Positivisme logis merupakan sebuah model epistemologi era kontemporer yang di
dalam langkah-langkah progresinya menempuh jalan melalui observasi, eksperimentasi
dan komparasi. Seluruh pandangan positivisme diangkat oleh positivisme logis, hanya
perbedaannya positivisme logis lebih menekankan pada analisa bahasa dan prinsip
verifikasi.
Posivitisme bertujuan untuk melanjutkan pandangan empirisme, yaitu mengutamakan
pengalaman indrawi. Namun, di sisi lain, positivisme membatasi diri pada pengalaman
indrawi objektif saja. Sementara itu, empirisme masih menerima pengalaman subjektif
atau batiniah sebagai sumber atau dasar pengetahuan.
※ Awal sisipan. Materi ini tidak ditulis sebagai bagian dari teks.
/-- R133, R135: the integer operations: each element's exact result wrapped or, saturating, clamped; shifts by an unsigned amount; VIMAD and
VDOT4 add the old destination. -/
def Obligations.VectorInteger : Prop :=
  (∀ (o : VI) (s : State) (x y : VReg), Effective o.qp (srcRegs o.a ++ srcRegs o.b ++ [.v o.d]) s → s.core.vsrc o.a = .val x →
    s.core.vsrc o.b = .val y → x.tag = viTag o.w → y.tag = viTag o.w →
    let w := viWidth o.w
    let v := elemInt o.sgn w
    let fin := intResult o.sgn o.sat w
    let z := s.core.v o.d
    let two := fun (f : Nat → Nat → Int) => (Host.Outcome.next (s.sendsMasked o.km o.d (zipElems w (fun a b => fin (f a b)) x.bits y.bits)
      (viTag o.w) (x.poison || y.poison) 4) : Res)
    (s.core.takesTag o.km o.d (viTag o.w) →
      exec (.viadd o) s = two (fun a b => v a + v b) ∧ exec (.visub o) s = two (fun a b => v a - v b) ∧
      exec (.vimul o) s = two (fun a b => v a * v b) ∧ exec (.vshl o) s = two (fun a b => v a * (2 ^ min b (2 * w) : Nat))) ∧
    (z.tag = viTag o.w → exec (.vimad o) s = .next (s.sendsMasked o.km o.d
      (zip3Elems w (fun a b d => fin (v a * v b + v d)) x.bits y.bits z.bits) (viTag o.w) (x.poison || y.poison || z.poison) 4))) ∧
  (∀ (o : VIw) (s : State) (x y : VReg), Effective o.qp (srcRegs o.a ++ srcRegs o.b ++ [.v o.d]) s → s.core.vsrc o.a = .val x →
    s.core.vsrc o.b = .val y → x.tag = viTag o.w → y.tag = viTag o.w → s.core.takesTag o.km o.d (viTag o.w) →
    let w := viWidth o.w
    let two := fun (f : Nat → Nat → Nat) => (Host.Outcome.next (s.sendsMasked o.km o.d (zipElems w f x.bits y.bits)
      (viTag o.w) (x.poison || y.poison) 4) : Res)
    exec (.vshr o) s = two (fun a b => if b < w then a >>> b else 0) ∧
    exec (.vsar o) s = two (fun a b => natWrap w (sNat w a / (2 ^ min b w : Nat)))) ∧
  (∀ (o : VIs) (s : State) (x y : VReg), Effective o.qp (srcRegs o.a ++ srcRegs o.b ++ [.v o.d]) s → s.core.vsrc o.a = .val x →
    s.core.vsrc o.b = .val y → x.tag = viTag o.w → y.tag = viTag o.w → s.core.takesTag o.km o.d (viTag o.w) →
    let w := viWidth o.w
    let v := elemInt o.sgn w
    let two := fun (f : Nat → Nat → Nat) => (Host.Outcome.next (s.sendsMasked o.km o.d (zipElems w f x.bits y.bits)
      (viTag o.w) (x.poison || y.poison) 4) : Res)
    exec (.vimin o) s = two (fun a b => if v a ≤ v b then a else b) ∧ exec (.vimax o) s = two (fun a b => if v a ≥ v b then a else b)) ∧
  (∀ (o : VDot) (s : State) (x y : VReg), Effective o.qp (srcRegs o.a ++ srcRegs o.b ++ [.v o.d]) s → s.core.vsrc o.a = .val x →
    s.core.vsrc o.b = .val y → x.tag = tI8 → y.tag = tI8 → (s.core.v o.d).tag = tI32 →
    exec (.vdot4 o) s = .next (s.sendsMasked o.km o.d
      (zip3Elems 32 (fun a b d => intResult o.sgn o.sat 32 (elemInt o.sgn 32 d + dot4 o.sgn a b)) x.bits y.bits (s.core.v o.d).bits) tI32
      (x.poison || y.poison || (s.core.v o.d).poison) 4)) ∧
  ∀ (o : VIabs) (s : State) (x : VReg), Effective o.qp (srcRegs o.a ++ [.v o.d]) s → s.core.vsrc o.a = .val x →
    x.tag = viTag o.w → s.core.takesTag o.km o.d (viTag o.w) →
    let w := viWidth o.w
    exec (.viabs o) s = .next (s.sendsMasked o.km o.d (mapElems w (fun a => intResult true o.sat w ((sNat w a).natAbs : Int)) x.bits)
      (viTag o.w) x.poison 4)

/-- R134, R137, R146, R147, R148: bitwise operations, selection by a mask, moves, broadcasts, immediates and tags. The tag of a bitwise or a
selected result is the sources' common one, else BITS. -/
def Obligations.VectorBitsAndMoves : Prop :=
  (∀ (o : V2) (s : State) (x y : VReg), Effective o.qp (srcRegs o.a ++ srcRegs o.b ++ [.v o.d]) s → s.core.vsrc o.a = .val x →
    s.core.vsrc o.b = .val y →
    let t := if x.tag = y.tag then x.tag else tBITS
    let two := fun (v : VBits) => (Host.Outcome.next (s.sendsMasked o.km o.d v t (x.poison || y.poison) 4) : Res)
    s.core.takesTag o.km o.d t →
      exec (.vand o) s = two (x.bits &&& y.bits) ∧ exec (.vor o) s = two (x.bits ||| y.bits) ∧ exec (.vxor o) s = two (x.bits ^^^ y.bits) ∧
      exec (.vandn o) s = two (x.bits &&& ~~~y.bits)) ∧
  (∀ (o : VSelk) (s : State) (x y : VReg), Effective o.qp (srcRegs o.a ++ srcRegs o.b ++ [.v o.d]) s → s.core.vsrc o.a = .val x →
    s.core.vsrc o.b = .val y →
    let t := if x.tag = y.tag then x.tag else tBITS
    s.core.takesTag o.km o.d t →
      exec (.vselk o) s = .next (s.sendsMasked o.km o.d (blend (s.core.k o.kf) x.bits y.bits) t (x.poison || y.poison) 4)) ∧
  (∀ (o : VMv) (s : State) (x : VReg), Effective o.qp (srcRegs o.a ++ [.v o.d]) s → s.core.vsrc o.a = .val x →
    s.core.takesTag o.km o.d x.tag → exec (.vmov o) s = .next (s.sendsMasked o.km o.d x.bits x.tag x.poison 4)) ∧
  (∀ (o : VBc) (s : State), Effective o.qp [.x o.a, .v o.d] s → s.core.takesTag o.km o.d o.tag →
    exec (.vbcast o) s = .next (s.sendsMasked o.km o.d (splat (viWidth o.w) (s.core.x o.a).toNat) o.tag (s.core.xp o.a) 4)) ∧
  (∀ (o : VIm) (s : State), Effective o.qp [.v o.d] s → s.core.takesTag o.km o.d (viTag o.w) →
    exec (.vimm o) s = .next (s.sendsMasked o.km o.d (splat (viWidth o.w) (o.imm.signExtend 64).toNat) (viTag o.w) false 4)) ∧
  ∀ (o : VTg) (s : State) (x : VReg), Effective o.qp (srcRegs o.a ++ [.v o.d]) s → s.core.vsrc o.a = .val x →
    exec (.vtag o) s = .next (s.sendsV o.d x.bits o.tag x.poison 4)

/-- R136, R138, R139: compares into a lane mask, masks combined and moved. Bits of the destination mask outside KM keep their values; a
poisoned source of VCMP or KMOV.v2k raises POISON_CONSUMED. -/
def Obligations.LaneMasks : Prop :=
  (∀ (o : VCmp) (s : State) (x y : VReg), Effective o.qp (srcRegs o.a ++ srcRegs o.b) s → s.core.vsrc o.a = .val x →
    s.core.vsrc o.b = .val y →
    let t := if o.int = true then viTag o.fw else vfmtTag o.fw
    let m := maskOf (vcmpLanes o x.bits y.bits)
    (x.poison = false → y.poison = false → x.tag = t → y.tag = t →
      ∃ r : Mask, exec (.vcmp o) s = .next (s.sends (.k o.d r) 4) ∧
        ∀ i < 128, r.getLsbD i = if (s.core.k o.km).getLsbD i = true then m.getLsbD i else (s.core.k o.d).getLsbD i) ∧
    (x.poison = true ∨ y.poison = true → exec (.vcmp o) s = fault poisonConsumed s)) ∧
  (∀ (o : KL) (s : State), Effective o.qp [] s →
    let a := s.core.k o.a
    let b := s.core.k o.b
    let ans := fun (m : Mask) => (Host.Outcome.next (s.sends (.k o.d m) 1) : Res)
    exec (.kand o) s = ans (a &&& b) ∧ exec (.kor o) s = ans (a ||| b) ∧ exec (.kxor o) s = ans (a ^^^ b) ∧ exec (.kandn o) s = ans (a &&& ~~~b)) ∧
  (∀ (o : KL1) (s : State), Effective o.qp [] s →
    exec (.knot o) s = .next (s.sends (.k o.d (~~~(s.core.k o.a))) 1) ∧ exec (.kmov o) s = .next (s.sends (.k o.d (s.core.k o.a)) 1)) ∧
  (∀ (o : KV) (s : State) (x : VReg), Effective o.qp (srcRegs o.a) s → s.core.vsrc o.a = .val x →
    (x.poison = false → ∃ m : Mask, exec (.kmovV2k o) s = .next (s.sends (.k o.d m) 1) ∧
      ∀ i < 128, m.getLsbD i = x.bits.getLsbD (32 * i + 31)) ∧
    (x.poison = true → exec (.kmovV2k o) s = fault poisonConsumed s)) ∧
  ∀ (o : VK) (s : State), Effective o.qp [.v o.d] s →
    ∃ b : VBits, exec (.kmovK2v o) s = .next (s.sendsV o.d b tI32 false 1) ∧ ∀ i < 4096, b.getLsbD i = (s.core.k o.a).getLsbD (i / 32)

/-- R143, R144, R145: permutes and reductions. VPERML picks whole lanes from A, VPERML.two from A with the old destination behind it, VPERMB
bytes from the half named; a poisoned index vector raises POISON_CONSUMED. A reduction leaves its value in element 0 and zeros above, the
lanes outside KM counting as the operation's identity; a float one combines by the fixed tree, each step rounded to FP32 where it adds. -/
def Obligations.PermutesAndReductions : Prop :=
  (∀ (o : V2) (s : State) (x y : VReg), Effective o.qp (srcRegs o.a ++ srcRegs o.b ++ [.v o.d]) s → s.core.vsrc o.a = .val x →
    s.core.vsrc o.b = .val y →
    let lane := fun (v : VBits) (i : Nat) => v.extractLsb' (32 * i) 32
    (y.poison = false → s.core.takesTag o.km o.d x.tag →
      ∃ b : VBits, exec (.vperml o) s = .next (s.sendsMasked o.km o.d b x.tag x.poison 2) ∧
        ∀ i < 128, lane b i = lane x.bits ((lane y.bits i).toNat % 128)) ∧
    (let z := s.core.v o.d
      let t := if x.tag = z.tag then x.tag else tBITS
      y.poison = false → s.core.takesTag o.km o.d t →
      ∃ b : VBits, exec (.vpermlTwo o) s = .next (s.sendsMasked o.km o.d b t (x.poison || z.poison) 2) ∧
        ∀ i < 128, lane b i = let n := (lane y.bits i).toNat % 256; if n < 128 then lane x.bits n else lane z.bits (n - 128)) ∧
    (y.poison = true → exec (.vperml o) s = fault poisonConsumed s ∧ exec (.vpermlTwo o) s = fault poisonConsumed s)) ∧
  (∀ (o : VPb) (s : State) (x y : VReg), (Instr.vpermb o).WellFormed → Effective o.qp (srcRegs o.a ++ srcRegs o.b ++ [.v o.d]) s →
    s.core.vsrc o.a = .val x → s.core.vsrc o.b = .val y →
    let t := if tagWidth x.tag ≤ 8 then x.tag else tBITS
    y.poison = false → s.core.takesTag o.km o.d t →
      ∃ b : VBits, exec (.vpermb o) s = .next (s.sendsMasked o.km o.d b t x.poison 2) ∧
        ∀ i < 512, b.extractLsb' (8 * i) 8 =
          let base := if o.half = 0 then i / 256 * 256 else if o.half = 1 then 0 else 256
          x.bits.extractLsb' (8 * (base + (y.bits.extractLsb' (8 * i) 8).toNat)) 8) ∧
  (∀ (o : VRd) (s : State) (x : VReg), Effective o.qp (srcRegs o.a ++ [.v o.d]) s → s.core.vsrc o.a = .val x →
    let g := vfmt o.fw
    let w := viWidth o.fw
    let tree := fun (f : FV → FV → FV) (id : FV) =>
      (treeReduce f 9 ((redElems (s.core.k o.km) g.w x.bits (g.encode 0 0 false id)).map g.decode)).headD id
    let toF := fun (v : FV) => (Host.Outcome.next (s.sendsV o.d (BitVec.ofNat 4096 (toF32 v)) tF32 x.poison 8) : Res)
    let fold := fun (sg : Bool) (f : Int → Int → Int) (id : Int) =>
      ((redElems (s.core.k o.km) w x.bits (natWrap w id)).map (elemInt sg w)).foldl f id
    let toI := fun (v : Int) => (Host.Outcome.next (s.sendsV o.d (BitVec.ofNat 4096 (natWrap 32 v)) tI32 x.poison 8) : Res)
    (x.tag = vfmtTag o.fw →
      exec (.vredFsum o) s = toF (tree (fun a b => f32 (toF32 (FV.add 0 a b))) (FV.zero true)) ∧
      exec (.vredFmax o) s = toF (tree FV.max (.inf true)) ∧ exec (.vredFmin o) s = toF (tree FV.min (.inf false))) ∧
    (x.tag = viTag o.fw →
      exec (.vredImax o) s = toI (fold true max (loInt w true)) ∧ exec (.vredImin o) s = toI (fold true min (hiInt w true)) ∧
      exec (.vredImaxz o) s = toI (fold false max 0) ∧ exec (.vredIminz o) s = toI (fold false min (hiInt w false))) ∧
    (x.tag ≠ vfmtTag o.fw → exec (.vredFsum o) s = fault formatMismatch s)) ∧
  ∀ (o : VRs) (s : State) (x : VReg), Effective o.qp (srcRegs o.a ++ [.v o.d]) s → s.core.vsrc o.a = .val x → x.tag = viTag o.fw →
    let w := viWidth o.fw
    let sum := ((redElems (s.core.k o.km) w x.bits 0).map (elemInt (!o.uns) w)).foldl (· + ·) 0
    exec (.vredIsum o) s = .next (s.sendsV o.d (BitVec.ofNat 4096 (intResult (!o.uns) o.sat 32 sum)) tI32 x.poison 8)

/-- R54, R140, R141, R142: VCVT on a source of a known tag: each destination element of the part converts its source element, a widening
conversion from the source's part, a narrowing or equal one into the destination's, whose other elements keep their bits; a stochastic one
draws by the element's index and counts STOCH_CTR on. A source tag of INVALID or BITS raises FORMAT_MISMATCH, and so does a narrowing over
another format; an unsigned bit for a source that is no integer, a conversion to the same format, and a part beyond the last raise
ILLEGAL_OPERAND. -/
def Obligations.Conversions : Prop :=
  ∀ (o : VCv) (s : State) (x : VReg), Effective o.qp (srcRegs o.a ++ [.v o.d]) s → s.core.vsrc o.a = .val x →
    let ws := tagWidth x.tag
    let wd := tagWidth o.dst
    let n := 4096 / max ws wd
    let p := o.part.toNat
    let old := s.core.v o.d
    let t := if o.rnd = 4 then s.mapCore (fun c => { c with sys := { c.sys with ctr := c.sys.ctr + 1 } }) else s
    let known := x.tag ≠ tINVALID ∧ x.tag ≠ tBITS
    let signs := (o.us = true → tagInt x.tag = true) ∧ (x.tag = o.dst → o.us ≠ o.ud)
    (wfCv o = true → known → signs → p < max ws wd / min ws wd → (ws > wd → old.tag = tINVALID ∨ old.tag = o.dst) →
      s.core.takesTag o.km o.d o.dst →
      ∃ b : VBits, exec (.vcvt o) s = .next (t.sendsMasked o.km o.d b o.dst (x.poison || (decide (ws > wd) && old.poison)) 3) ∧
        ∀ di < 4096 / wd, (b.extractLsb' (wd * di) wd).toNat =
          if wd ≤ ws ∧ ¬(p * n ≤ di ∧ di < p * n + n) then (old.bits.extractLsb' (wd * di) wd).toNat
          else
            let si := if wd > ws then p * n + di else di - p * n
            convertElem x.tag o.dst o.us o.ud o.rnd.toNat o.sat (if o.rnd = 4 then srBits s.core.sys.seed s.core.sys.ctr di else 0)
              (x.bits.extractLsb' (ws * si) ws).toNat % 2 ^ wd) ∧
    (¬known → exec (.vcvt o) s = fault formatMismatch s) ∧
    (known → ¬signs ∨ max ws wd / min ws wd ≤ p → exec (.vcvt o) s = fault illegalOperand s) ∧
    (known → signs → p < max ws wd / min ws wd → ws > wd → old.tag ≠ tINVALID → old.tag ≠ o.dst → exec (.vcvt o) s = fault formatMismatch s)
Positivisme logis semata-mata melihat fakta-fakta yang terukur. Padahal, terdapat
realitas yang tidak selamanya dapat diukur, yang justru merupakan hakikat fakta-fakta
yang demikian itu. Implikasinya akan memunculkan cara pandang baru dalam model
penelitian, yang merupakan hakikat perkembangan ilmu, yang kemudian menjadi pra-
syarat mencapai obyektivitas

B. RUMUSAN MASALAH
1. Apa itu Positivisme logis menurut Wilhem Dilthey
2. Bagaimana Positivisme logis dalam Lingkungan Wina, serta apa tujuan dan manfaatnya

C. TUJUAN PEMBAHASAN
1. Mengetahui positivism dari sudut pandang wilhem dilthey
2. Mengetahui lingkungan wina serta tujuan dan manfaat dari positivism logis
BAB II
PEMBAHASAN
Munculnya Positivisme Logis (disebut juga sebagai empirisme logis, empirisme
rasional, dan juga neo-positivisme), berhubungan erat dengan lingkungan Wina. Yaitu suatu
kelompok yang terdiri dari sarjana-sarjana ilmu Pasti, Ilmu Alam, Ahli Matematika, Logika
dan sains. Gerakan ini didirikan oleh Moritz Schlik pada tahun 1924 yang berpusat di Wina,
wina sendiri merupakan suatu kota sekaligus sebagai pusat kelompok yang terkenal dengan
nama Vienna circle atau Mazhab Wina (Kring Wina). Selain Moritz Schlik terdapat beberapa
anggota lainnya yaitu neurath dan carnap. Dari pemikiran ketiga tokoh ini tersusun tujuan
dari komunitas lingkaran wina dan merumuskan bahwa kebenaran suatu pengetahuan
haruslah memenuhi syarat, yaitu : observable (teramati), repeatable (terulang), measurable
(terukur), testable (teruji), dan predictable (teramalkan).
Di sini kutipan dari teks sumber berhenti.